------ Available data

-- ==== Sys2Proof/Machine/Flags.lean ====
section
/-! DEFINITION. The condition word: the evaluator CCE and the latch SFL
(spec/40_step_and_condition.md R114 to R122). -/

namespace Sys2Proof.Machine

/-- The skip decision under a given `COND_TABLE`, with `c = signed(cv)` read in two's complement
(spec/40_step_and_condition.md R115, R116; log 7, log 23). As the source writes the table, LTE skips
when `c < 0` and GTE when `c > 0`. -/
def skipsBy (table : Config.CondTable) (cond : Cond) (cv : Word) : Bool :=
  match cond with
  | .al => false
  | .eq => decide (cv.toInt ≠ 0)
  | .ne => decide (cv.toInt = 0)
  | .lt => decide (0 ≤ cv.toInt)
  | .gt => decide (cv.toInt ≤ 0)
  | .lte =>
    match table with
    | .asWritten => decide (cv.toInt < 0)
    | .byName => decide (0 < cv.toInt)
  | .gte =>
    match table with
    | .asWritten => decide (0 < cv.toInt)
    | .byName => decide (cv.toInt < 0)

/-- `skip`, computed in phase C (spec/40_step_and_condition.md R115). -/
def skips (cond : Cond) (cv : Word) : Bool := skipsBy Config.condTable cond cv

/-- `cv <- v`. -/
def State.setCv (s : State) (v : Word) : State := { s with cv := v }

/-- The clear of phase C: "Then reset `cv := 0`" (spec/40_step_and_condition.md R117). -/
def State.clearCv (s : State) : State := s.setCv 0

/-- The difference `cmp` writes, kept modulo 2^32 (spec/41_data_processing.md R152; log 11). -/
def cmpDifference (a b : Word) : Word := a - b

/-- Phase L: `cv <- R[dst]` for a DataProcessing or DataTransfer instruction with the S flag
(spec/40_step_and_condition.md R120, spec/30_encoding.md R95). -/
def State.latch (s : State) (mode : Mode) (f : Fields) : State :=
  match mode with
  | .branching => s
  | .dataProcessing => if f.sFlag then s.setCv (s.reg f.dst) else s
  | .dataTransfer => if f.sFlag then s.setCv (s.reg f.dst) else s

end Sys2Proof.Machine
end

------------

# Instructions for the task
Please give back every line of the listing exactly as it stands.

# Exercise result
-- ==== Sys2Proof/Machine/Flags.lean ====
section
/-! DEFINITION. The condition word: the evaluator CCE and the latch SFL
(spec/40_step_and_condition.md R114 to R122). -/

namespace Sys2Proof.Machine

/-- The skip decision under a given `COND_TABLE`, with `c = signed(cv)` read in two's complement
(spec/40_step_and_condition.md R115, R116; log 7, log 23). As the source writes the table, LTE skips
when `c < 0` and GTE when `c > 0`. -/
def skipsBy (table : Config.CondTable) (cond : Cond) (cv : Word) : Bool :=
  match cond with
  | .al => false
  | .eq => decide (cv.toInt ≠ 0)
  | .ne => decide (cv.toInt = 0)
  | .lt => decide (0 ≤ cv.toInt)
  | .gt => decide (cv.toInt ≤ 0)
  | .lte =>
    match table with
    | .asWritten => decide (cv.toInt < 0)
    | .byName => decide (0 < cv.toInt)
  | .gte =>
    match table with
    | .asWritten => decide (0 < cv.toInt)
    | .byName => decide (cv.toInt < 0)

/-- `skip`, computed in phase C (spec/40_step_and_condition.md R115). -/
def skips (cond : Cond) (cv : Word) : Bool := skipsBy Config.condTable cond cv

/-- `cv <- v`. -/
def State.setCv (s : State) (v : Word) : State := { s with cv := v }

/-- The clear of phase C: "Then reset `cv := 0`" (spec/40_step_and_condition.md R117). -/
def State.clearCv (s : State) : State := s.setCv 0

/-- The difference `cmp` writes, kept modulo 2^32 (spec/41_data_processing.md R152; log 11). -/
def cmpDifference (a b : Word) : Word := a - b

/-- Phase L: `cv <- R[dst]` for a DataProcessing or DataTransfer instruction with the S flag
(spec/40_step_and_condition.md R120, spec/30_encoding.md R95). -/
def State.latch (s : State) (mode : Mode) (f : Fields) : State :=
  match mode with
  | .branching => s
  | .dataProcessing => if f.sFlag then s.setCv (s.reg f.dst) else s
  | .dataTransfer => if f.sFlag then s.setCv (s.reg f.dst) else s

end Sys2Proof.Machine
end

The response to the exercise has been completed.